Our research also provides managerial insights. We find that short‐sighted human behavior leads to higher order and inventory variability. This may cause problems within the supply chain, such as the bullwhip effect. In the theoretical case of an infinite planning horizon, the order‐up‐to levels are also constant. However, incentives in real‐world settings cannot be infinite. Additionally, human decision makers heavily discount future income, which leads to short‐sighted decision‐making. In this study, we assumed the same demand distributions for both periods. However, demand in reality often fluctuates throughout the planning horizon. Seasonal demand can be particularly high on certain days of the week or in certain months of the year. Inventory planners need to manage inventories accordingly and dynamically adjust them throughout the planning horizon. It is important for future research to shed light on the behavioral aspects of changing demand.
Footnotes
Proofs
Additional Analyses
1
In reality, the bonus may also be based on the inventory position at the end of the year.
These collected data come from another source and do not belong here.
-- ==== Sys2Proof/Certificates/Slice0/Obligations.lean ====
section
/-!
DEFINITION. The statements for the provers, from the numbered rules of spec/: encoding and decoding, memory, the
register file and reset, the instructions, the sequencer and the host interface, and the rules about the whole machine.
Where a statement rests on a decision of the spec (92_eei_decisions.md) or on a log entry, its docstring says so.
-/

open Sys2Proof Sys2Proof.Machine

/-! ## Encoding and decoding -/

/-- R83: the three masks and shifts cut the word into bits 31..24, bits 23..22 and bits 19..0; the shifted mode mask
covers four bits and still gives only 0 .. 3. -/
def Obligations.MaskedFieldsAreBitSlices : Prop :=
  ∀ w : Word,
    opcodeField w = w.extractLsb' 24 8 ∧ (opcodeField w).setWidth 32 = (w &&& 0xFF000000#32) >>> 24 ∧
    modeField w = w.extractLsb' 22 2 ∧ (modeField w).setWidth 32 = (w &&& 0x00F00000#32) >>> 22 ∧
    arguments w = (w.extractLsb' 0 20).setWidth 32

/-- R113: the operand list by mode, slot by slot, from the bits of the word and, in the extended form, from the word
after it. The mode is the one the mode field selects in the numbering of R85 (92 D2). -/
def Obligations.DecodedOperandsFollowMode : Prop :=
  ∀ (m : OpcodeMap) (w next : Word) (i : Instr), decodeOne m w next = .ok i →
    m.byte i.opcode = w.extractLsb' 24 8 ∧
    i.mode.bits = w.extractLsb' 22 2 ∧
    i.operands =
      [(w.extractLsb' 12 4).setWidth 32, (w.extractLsb' 8 4).setWidth 32] ++
      match i.mode with
      | .register => [(w.extractLsb' 4 4).setWidth 32]
      | .immediate => [if w.getLsbD 0 then next else (w.extractLsb' 4 4).setWidth 32]
      | .registerIndirect => [(w.extractLsb' 4 4).setWidth 32]
      | .baseOffset => [(w.extractLsb' 4 4).setWidth 32, (w.extractLsb' 0 4).setWidth 32]

/-- R91: a recognized opcode decodes exactly in the modes it admits, whatever the other bits; an unadmitted mode is
InvalidMode, an unassigned opcode byte InvalidOpcode (R92). Rests on the spec's decisions 92 D4, D7, D8, D9, D10. -/
def Obligations.DecodeAdmitsExactlyTheTable : Prop :=
  ∀ (m : OpcodeMap) (w next : Word),
    (∀ op, m.byte op = w.extractLsb' 24 8 →
      (op.admits (AddrMode.ofBits (w.extractLsb' 22 2)) = true → ∃ i, decodeOne m w next = .ok i ∧ i.opcode = op) ∧
      (op.admits (AddrMode.ofBits (w.extractLsb' 22 2)) = false →
        decodeOne m w next = .error (.invalidMode (w.extractLsb' 22 2)))) ∧
    ((∀ op, m.byte op ≠ w.extractLsb' 24 8) → decodeOne m w next = .error (.invalidOpcode (w.extractLsb' 24 8)))

/-- R84: the bits no field reads do not matter: 21..16 in every mode, 3..0 in modes 0 and 2, 3..1 in Immediate mode,
and 7..4 in its extended form. Rests on the spec's decision 92 D3. -/
def Obligations.IgnoredBitsDoNotMatter : Prop :=
  ∀ (m : OpcodeMap) (w next : Word),
    decodeOne m w next = decodeOne m (w &&& 0xFFC0FFFF#32) next ∧
    (w.extractLsb' 22 2 = 0#2 ∨ w.extractLsb' 22 2 = 2#2 →
      decodeOne m w next = decodeOne m (w &&& 0xFFFFFFF0#32) next) ∧
    (w.extractLsb' 22 2 = 1#2 → decodeOne m w next = decodeOne m (w &&& 0xFFFFFFF1#32) next) ∧
    (w.extractLsb' 22 2 = 1#2 → w.getLsbD 0 = true → decodeOne m w next = decodeOne m (w &&& 0xFFFFFF0F#32) next)

/-- Decode and encode agree, for every opcode map and every program of well-formed instructions: the words of the
program (R98) decode (R111) to the program, with every operand. -/
def Obligations.DecodeOfEncodedProgram : Prop :=
  ∀ (m : OpcodeMap) (prog : List Instr), (∀ i ∈ prog, i.wf = true) → decode m (encodeProgram m prog) = .ok prog

/-- R39, R114: a streaming decoder that holds one pending partial instruction gives what the algorithm of R111 gives,
on every word sequence, errors with their word index and raw word included, and ends with nothing pending. -/
def Obligations.StreamingDecoderAgrees : Prop :=
  ∀ (m : OpcodeMap) (ws : List Word), streamFrom m none 0 ws = (decode m ws).map (fun prog => (prog, none))

/-- R120: the program is shorter than the word sequence by the number of its extended instructions, and instruction `i`
is the one whose first word is at `i` plus the number of extended instructions before it. -/
def Obligations.DecodedProgramIndexing : Prop :=
  ∀ (m : OpcodeMap) (ws : List Word) (prog : List Instr), decode m ws = .ok prog →
    ws.length = prog.length + extendedCount prog ∧
    ∀ (i : Nat) (h : i < prog.length), ∃ w, ws[wordIndex prog i]? = some w ∧
      decodeOne m w (ws.getD (wordIndex prog i + 1) 0) = .ok prog[i]

/-- R117, R92: a rejected load names the first offending word: the words before it decode, the raw word is the one at
the index, and the kind is what that word shows. Rests on the spec's decision 92 D20. -/
def Obligations.DecodeErrorNamesFirstWord : Prop :=
  ∀ (m : OpcodeMap) (ws : List Word) (e : DecodeError), decode m ws = .error e →
    ws[e.index]? = some e.raw ∧ (∃ prog, decode m (ws.take e.index) = .ok prog) ∧
    match e.kind with
    | .invalidOpcode byte => byte = e.raw.extractLsb' 24 8 ∧ ∀ op, m.byte op ≠ byte
    | .invalidMode value => value = e.raw.extractLsb' 22 2 ∧
        ∃ op, m.byte op = e.raw.extractLsb' 24 8 ∧ op.admits (AddrMode.ofBits value) = false
    | .truncatedExtension => e.index + 1 = ws.length ∧ e.raw.extractLsb' 22 2 = 1#2 ∧ e.raw.getLsbD 0 = true

/-- R87, R91: every instruction of a decoded program is well formed, its inline literal or offset in 0 .. 15, and its
opcode admits its mode. Rests on the spec's decision 92 D11. -/
def Obligations.DecodedProgramsAreWellFormed : Prop :=
  ∀ (m : OpcodeMap) (ws : List Word) (prog : List Instr), decode m ws = .ok prog →
    ∀ i ∈ prog, i.wf = true ∧ i.opcode.admits i.mode = true

/-- Words written out from the encodings of R86 and R90 decode to what R128 and the table of section 2.2 of
spec/95_test_vectors.md give. The opcode bytes are the spec's reference assignment (92 D1). -/
def Obligations.SampleWordsDecode : Prop :=
  decodeOne opc 0x02002010#32 0 = .ok (.subR 2 0 1) ∧
  decodeOne opc 0x01400050#32 0 = .ok (.setI 0 0 5) ∧
  decodeOne opc 0x01400001#32 0xFF#32 = .ok (.setX 0 0 0xFF) ∧
  decodeOne opc 0x01803040#32 0 = .ok (.setM 3 0 4) ∧
  decodeOne opc 0x04C55048#32 0 = .ok (.sdB 5 0 4 8) ∧
  decodeOne opc 0x0233F21F#32 0 = .ok (.subR 15 2 1) ∧
  decodeOne opc 0x12345678#32 0 = .ok (.sl (.r 5 6 7)) ∧
  decodeOne opc 0x00000000#32 0 = .error (.invalidOpcode 0) ∧
  decodeOne opc 0x04001020#32 0 = .error (.invalidMode 0)

/-- R82: file bytes are grouped by four, the first byte the most significant; fewer than four bytes make no word
(notes/assumptions/15.md). -/
def Obligations.FileBytesGroupBigEndian : Prop :=
  (∀ (b0 b1 b2 b3 : Byte) (rest : List Byte), ∃ w, wordsOfFile (b0 :: b1 :: b2 :: b3 :: rest) = w :: wordsOfFile rest ∧
    w.toNat = b0.toNat * 2 ^ 24 + b1.toNat * 2 ^ 16 + b2.toNat * 2 ^ 8 + b3.toNat) ∧
  ∀ bytes : List Byte, (wordsOfFile bytes).length = bytes.length / 4

/-! ## Memory -/

/-- R53: a read of 1, 2 or 4 bytes is in bounds exactly when the last byte is; then its value is the little-endian sum
of the bytes, else it raises with its address and width. -/
def Obligations.ReadIsLittleEndianSum : Prop :=
  ∀ (m : Memory) (a n : Nat), n = 1 ∨ n = 2 ∨ n = 4 →
    (a + n ≤ m.capacity → ∃ v, m.read a n = .ok v ∧
      v.toNat = ∑ k ∈ Finset.range n, (m.byte (a + k)).toNat * 2 ^ (8 * k)) ∧
    (m.capacity < a + n → m.read a n = .error (.outOfBoundsMemoryAccess a n))

/-- R54: a write of 1, 2 or 4 bytes puts bits 8k+7..8k of the value into byte `a + k` and changes no other byte; out of
bounds it raises with its address and width. -/
def Obligations.WriteChangesExactlyItsBytes : Prop :=
  ∀ (m : Memory) (a n : Nat) (v : Word), n = 1 ∨ n = 2 ∨ n = 4 →
    (a + n ≤ m.capacity → ∃ m', m.write a n v = .ok m' ∧
      (∀ k < n, m'.byte (a + k) = v.extractLsb' (8 * k) 8) ∧
      (∀ c, c < a ∨ a + n ≤ c → m'.byte c = m.byte c) ∧ m'.capacity = m.capacity ∧ m'.fill = m.fill) ∧
    (m.capacity < a + n → m.write a n v = .error (.outOfBoundsMemoryAccess a n))

/-- R58: what each width reads back after a write of the same width, and the signed read of 0x8000. -/
def Obligations.AccessorRoundTrips : Prop :=
  ∀ (m : Memory) (a : Nat) (v : Word),
    (a + 4 ≤ m.capacity → ∃ m', m.write32 a v = .ok m' ∧ m'.read32 a = .ok v) ∧
    (a + 2 ≤ m.capacity → ∃ m', m.write16 a v = .ok m' ∧ m'.read16 a = .ok (v &&& 0xFFFF#32)) ∧
    (a + 1 ≤ m.capacity → ∃ m', m.write8 a v = .ok m' ∧ m'.read8 a = .ok (v &&& 0xFF#32)) ∧
    (a + 2 ≤ m.capacity → ∃ m', m.write16 a 0x8000#32 = .ok m' ∧ m'.read16Signed a = .ok 0x18000#32)

/-- R60: after a word is written, a narrower read sees its low bytes first. -/
def Obligations.NarrowReadsSeeLowBytesFirst : Prop :=
  ∀ (m : Memory) (a : Nat) (v : Word), a + 4 ≤ m.capacity → ∃ m', m.write32 a v = .ok m' ∧
    (∀ k < 4, m'.read8 (a + k) = .ok ((v.extractLsb' (8 * k) 8).setWidth 32)) ∧
    (∀ k < 3, m'.read16 (a + k) = .ok ((v.extractLsb' (8 * k) 16).setWidth 32))

/-- R57: the signed reads set one extra bit, a copy of the value's top bit, and leave every higher bit 0; they raise
where the unsigned reads do. -/
def Obligations.SignedReadsInjectOneBit : Prop :=
  ∀ (m : Memory) (a : Nat),
    (a + 2 ≤ m.capacity → ∃ v r, m.read16 a = .ok v ∧ m.read16Signed a = .ok r ∧
      ∀ j < 32, r.getLsbD j = if j < 16 then v.getLsbD j else if j = 16 then v.getLsbD 15 else false) ∧
    (a + 1 ≤ m.capacity → ∃ v r, m.read8 a = .ok v ∧ m.read8Signed a = .ok r ∧
      ∀ j < 32, r.getLsbD j = if j < 8 then v.getLsbD j else if j = 8 then v.getLsbD 7 else false) ∧
    (m.capacity < a + 2 → m.read16Signed a = .error (.outOfBoundsMemoryAccess a 2)) ∧
    (m.capacity < a + 1 → m.read8Signed a = .error (.outOfBoundsMemoryAccess a 1))

/-- The canonical form makes equal memories equal data: two canonical memories of one capacity and one fill that read
the same at every address are the same. -/
def Obligations.CanonicalMemoriesWithEqualBytesAreEqual : Prop :=
  ∀ m m' : Memory, m.wf → m'.wf → m.capacity = m'.capacity → m.fill = m'.fill →
    (∀ a, m.byte a = m'.byte a) → m = m'

/-! ## The register file and reset -/

/-- R21: a register write replaces all 32 bits of its register and nothing else; a read gives the last value written,
or 0 after reset; no register is hard-wired; pc, sp and the flags are no register of the sixteen. R23 (its check): an
index outside 0 .. 15 fails, for get and for set. -/
def Obligations.RegisterFileReadsWhatWasWritten : Prop :=
  ∀ (s : State) (idx : Nat) (v : Word),
    (idx < 16 → ∃ t, s.setRegister idx v = .ok t ∧ t.getRegister idx = .ok v ∧
      (∀ j, j ≠ idx → t.getRegister j = s.getRegister j) ∧
      t = { s with regs := t.regs } ∧ State.reset.getRegister idx = .ok 0) ∧
    (16 ≤ idx → s.setRegister idx v = .error (.invalidRegisterIndex idx) ∧
      s.getRegister idx = .error (.invalidRegisterIndex idx))
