-- ==== Sys2Proof/Tests/Slice0.lean ====
section
/-!
SUPPORT. The model's own tests. Every expected value is from spec/95_test_vectors.md or worked out by hand from the rule
named, and the vector is named at the theorem. First the smoke test of WellFormed and the decoding, then one-step tests
of the instructions, then memory, the sequencer and the host interface, and last, for each statement with hypotheses,
a witness that meets them (theorems `wit_…`).
-/

namespace Sys2Proof.Tests

open Sys2Proof Sys2Proof.Machine

/-! ## WellFormed: each check refuses an ill-formed term -/

theorem test_wf_literal_fits : (Instr.setI 0 0 15).wf = true ∧ (Instr.setI 0 0 16).wf = false := by decide
theorem test_wf_offset_fits : (Instr.sdB 5 0 4 15).wf = true ∧ (Instr.sdB 5 0 4 16).wf = false := by decide
theorem test_wf_of_any_form : (Instr.hlt (.i 0 0 16)).wf = false ∧ (Instr.ret (.b 0 0 0 0x10000)).wf = false := by
  decide
theorem test_wf_extension_is_any_word : (Instr.setX 0 0 0xFFFFFFFF).wf = true := by decide

/-! ## Fields (vectors X1 .. X8) -/

/-- The six fields of a word: opcode byte, mode, dest, src1, bits 7..4, bits 3..0. -/
def fieldsOf (w : Word) : List Nat :=
  [(opcodeField w).toNat, (modeField w).toNat, (arguments w).toNat, (destField w).toNat, (src1Field w).toNat,
    (field74 w).toNat, (field30 w).toNat]

theorem test_fields_all_ones : fieldsOf 0xFFFFFFFF#32 = [0xFF, 3, 0xFFFFF, 15, 15, 15, 15] := by decide
theorem test_fields_mode_mask : fieldsOf 0x00F00000#32 = [0, 3, 0, 0, 0, 0, 0] := by decide
theorem test_fields_shifted_out : fieldsOf 0x00300000#32 = [0, 0, 0, 0, 0, 0, 0] := by decide
theorem test_fields_sign_bit : fieldsOf 0x80000000#32 = [0x80, 0, 0, 0, 0, 0, 0] := by decide
theorem test_fields_mixed : fieldsOf 0x12345678#32 = [0x12, 0, 0x45678, 5, 6, 7, 8] := by decide

/-! ## Decoding: the words of section 2.2 and 2.3 of the vectors -/

/-- The decoder's answer on a program, as an option. -/
def decoded (ws : List Word) : Option (List Instr) := (decode opc ws).toOption

/-- The decoder's rejection of a program. -/
def rejected (ws : List Word) : Option DecodeError :=
  match decode opc ws with
  | .ok _ => none
  | .error e => some e

theorem test_decode_set :
    decoded [0x01003440#32, 0x0140F0F0#32, 0x01400001#32, 0xFFFFFFFF#32, 0x01803040#32, 0x01C0304F#32] =
      some [.setR 3 4 4, .setI 15 0 15, .setX 0 0 0xFFFFFFFF, .setM 3 0 4, .setB 3 0 4 15] := by decide
theorem test_decode_sub :
    decoded [0x02002010#32, 0x02400010#32, 0x02402001#32, 0x10#32, 0x02802010#32, 0x02C02014#32] =
      some [.subR 2 0 1, .subI 0 0 1, .subX 2 0 0x10, .subM 2 0 1, .subB 2 0 1 4] := by decide
theorem test_decode_mul :
    decoded [0x03002010#32, 0x03402040#32, 0x03402001#32, 0x10001#32, 0x03802010#32, 0x03C02014#32] =
      some [.mulR 2 0 1, .mulI 2 0 4, .mulX 2 0 0x10001, .mulM 2 0 1, .mulB 2 0 1 4] := by decide
theorem test_decode_sd :
    decoded [0x04400080#32, 0x04402201#32, 0x2000#32, 0x04800010#32, 0x04C05548#32] =
      some [.sdI 0 0 8, .sdX 2 2 0x2000, .sdM 0 0 1, .sdB 5 5 4 8] := by decide
theorem test_decode_control :
    decoded [0x05007270#32, 0x06005550#32, 0x06400080#32, 0x06400001#32, 24#32, 0x07005550#32, 0x07400080#32,
      0x07400001#32, 24#32] =
      some [.cmpR 7 2 7, .jmpR 5 5 5, .jmpI 0 0 8, .jmpX 0 0 24, .ifnR 5 5 5, .ifnI 0 0 8, .ifnX 0 0 24] := by decide
/-- D13, D15 and HLT2: HLT decodes in every format. -/
theorem test_decode_hlt :
    decoded [0x08000000#32, 0x08FFFFFE#32, 0x08400001#32, 0x12345678#32, 0x08800000#32, 0x083FFFFF#32] =
      some [.hlt (.r 0 0 0), .hlt (.b 15 15 15 14), .hlt (.x 0 0 0x12345678), .hlt (.m 0 0 0),
        .hlt (.r 15 15 15)] := by decide
/-- Section 2.11: the 25 reserved words. -/
theorem test_decode_reserved :
    (decoded ((List.range 25).map (fun k => BitVec.ofNat 32 ((9 + k) * 2 ^ 24)))).map (·.map Instr.opcode) =
      some [.psh, .pop, .mov, .add, .div, .andOp, .orOp, .xor, .notOp, .sl, .sr, .ld, .sd16, .ld16, .sd8, .ld8, .ld16s,
        .ld8s, .ifOp, .ifg, .ifl, .ife, .ifne, .call, .ret] := by decide
theorem test_decode_reserved_forms :
    decoded [0x0CC01234#32, 0x21400001#32, 0x0#32] = some [.add (.b 1 2 3 4), .ret (.x 0 0 0)] := by decide
/-- D8, D9, D10, D11, D12: the extension word is data, does not chain, and a stray bit 0 takes a word. -/
theorem test_decode_extension :
    decoded [0x01400001#32, 0x01400001#32, 0x08000000#32] = some [.setX 0 0 0x01400001, .hlt (.r 0 0 0)] ∧
    decoded [0x01400001#32, 0#32, 0x08000000#32] = some [.setX 0 0 0, .hlt (.r 0 0 0)] ∧
    decoded [0x014000F1#32, 7#32] = some [.setX 0 0 7] ∧
    decoded [0x0140005E#32] = some [.setI 0 0 5] ∧
    decoded [0x01400051#32, 0x01401030#32, 0x08000000#32] = some [.setX 0 0 0x01401030, .hlt (.r 0 0 0)] ∧
    decoded [] = some [] := by decide
/-- D17 .. D20, D31. -/
theorem test_reject_opcode :
    rejected [0#32] = some ⟨.invalidOpcode 0, 0, 0⟩ ∧
    rejected [0x08000000#32, 0#32] = some ⟨.invalidOpcode 0, 1, 0⟩ ∧
    rejected [0xFF000000#32] = some ⟨.invalidOpcode 0xFF, 0, 0xFF000000⟩ ∧
    rejected [0x22000000#32] = some ⟨.invalidOpcode 0x22, 0, 0x22000000⟩ ∧
    rejected [0x00400001#32] = some ⟨.invalidOpcode 0, 0, 0x00400001⟩ := by decide
/-- D21 .. D27, D30. -/
theorem test_reject_mode :
    ([0x04000010#32, 0x05401010#32, 0x05801010#32, 0x05C01010#32, 0x06801110#32, 0x06C01110#32, 0x07801110#32,
      0x07C01110#32, 0x05400001#32] : List Word).map (fun w => (rejected [w]).map (·.kind)) =
      ([0, 1, 2, 3, 2, 3, 2, 3, 1] : List (BitVec 2)).map (fun b => some (.invalidMode b)) := by decide
/-- D28, D29. -/
theorem test_reject_truncated :
    rejected [0x01400001#32] = some ⟨.truncatedExtension, 0, 0x01400001⟩ ∧
    rejected [0x08000000#32, 0x01400001#32] = some ⟨.truncatedExtension, 1, 0x01400001⟩ := by decide
/-- Section 2.3, read the other way. -/
theorem test_encode :
    encodeProgram opc [.setB 3 0 4 15, .subX 2 0 0x10, .sdX 2 2 0x2000, .cmpR 7 2 7, .jmpI 0 0 8, .ifnR 5 5 5,
      .hlt (.r 0 0 0), .ret (.r 0 0 0)] =
      [0x01C0304F#32, 0x02402001#32, 0x10#32, 0x04402201#32, 0x2000#32, 0x05007270#32, 0x06400080#32, 0x07005550#32,
        0x08000000#32, 0x21000000#32] := by decide
/-- Section 2.3, its assembly column against its words column. -/
theorem test_assembly :
    (([.setReg 3 4, .setLit 15 15 false, .setLit 0 0xFFFFFFFF true, .setInd 3 4, .setOff 3 4 15, .subReg 2 0 1,
      .subLit 0 0 1 false, .subLit 2 0 0x10 true, .subInd 2 0 1, .subOff 2 0 1 4, .mulReg 2 0 1, .mulLit 2 0 4 false,
      .mulLit 2 0 0x10001 true, .mulInd 2 0 1, .mulOff 2 0 1 4, .sdLit 0 8 false, .sdLit 2 0x2000 true, .sdInd 0 1,
      .sdOff 5 4 8, .cmpReg 0 1, .cmpReg 2 7, .jmpReg 5, .jmpLit 8 false, .jmpLit 24 true, .ifnReg 5, .ifnLit 8 false,
      .ifnLit 24 true, .alone .hlt, .alone .ret] : List AsmLine).filterMap AsmLine.assemble).map (encode opc) =
    [[0x01003440#32], [0x0140F0F0#32], [0x01400001#32, 0xFFFFFFFF#32], [0x01803040#32], [0x01C0304F#32],
      [0x02002010#32], [0x02400010#32], [0x02402001#32, 0x10#32], [0x02802010#32], [0x02C02014#32], [0x03002010#32],
      [0x03402040#32], [0x03402001#32, 0x10001#32], [0x03802010#32], [0x03C02014#32], [0x04400080#32],
      [0x04402201#32, 0x2000#32], [0x04800010#32], [0x04C05548#32], [0x05001010#32], [0x05007270#32], [0x06005550#32],
      [0x06400080#32], [0x06400001#32, 24#32], [0x07005550#32], [0x07400080#32], [0x07400001#32, 24#32],
      [0x08000000#32], [0x21000000#32]] := by decide
/-- A literal above 15 takes the extension word without `#!`; a mnemonic that needs operands does not stand alone. -/
theorem test_assembly_range : (AsmLine.setLit 0 16 false).assemble = some (.setX 0 0 16) ∧
    (AsmLine.alone .jmp).assemble = none := by decide
/-- D7 through the streaming decoder: the first two words make one instruction, nothing stays pending. -/
theorem test_stream :
    (streamFrom opc none 0 [0x01400001#32, 0xFF#32, 0x08000000#32]).toOption =
      some ([.setX 0 0 0xFF, .hlt (.r 0 0 0)], none) ∧
    (feedWord opc none 4 0x01400001#32).toOption = some (none, some ⟨.set, 0, 0, 4, 0x01400001⟩) := by decide
/-- P1's file bytes, with three bytes after them that make no word. -/
theorem test_file_bytes :
    wordsOfFile [0x01#8, 0x40#8, 0x00#8, 0x50#8, 0x01#8, 0x40#8, 0x10#8, 0x30#8, 0x02#8, 0x00#8, 0x20#8, 0x10#8, 0x08#8,
      0#8, 0#8, 0#8, 1#8, 2#8, 3#8] = [0x01400050#32, 0x01401030#32, 0x02002010#32, 0x08000000#32] := by decide
/-- Two extended instructions: instruction 2 comes from word 3 and instruction 4 from word 6 (P5's mapping). -/
theorem test_word_index :
    (List.range 5).map (wordIndex [.setR 0 0 0, .setX 0 0 1, .setR 0 0 0, .jmpX 0 0 8, .hlt (.r 0 0 0)]) =
      [0, 1, 3, 4, 6] := by decide
/-- The host's question: one-word and two-word rows. -/
theorem test_table_word :
    decodeTableWord 32 0x01003440 = some (.setR 3 4 4) ∧ decodeTableWord 32 0x01400001 = some (.setX 0 0 0) ∧
    decodeTableWord 64 0x000000FF01400001 = some (.setX 0 0 0xFF) ∧ decodeTableWord 32 0x04000010 = none := by decide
In fact, such an incentive will even increase the effect we observe, a phenomenon we discuss at the end of the paper.
2
For completeness, we note that we also conducted an additional treatment with a different incentive system (Accounting Profit). The results are comparable to the treatment here, and we exclude that incentive system from the paper to improve readability.
3
The subjects additionally played eight single‐period decisions without starting inventory upfront to become familiar with the setting, but for the sake of readability, we exclude the results from the paper.
4
As a robustness check, we estimated the parameters when including zero orders. The results, which exhibit only negligible changes, are included in table
in the Appendix. For these cases (where starting inventory is rather high), we overestimate the effect of starting inventory, because the order‐up‐to level is an upper bound for the targeted value. Additionally, we underestimate the short‐sightedness effect, because these cases occur more often in the periods where you aim at lower order‐up‐to levels. However, the factors are still significantly different from 1.
5
We simulated 1,000,000 samples of 16 demand realizations and calculated the profits for the subjects’ order‐up‐to levels observed in the lab.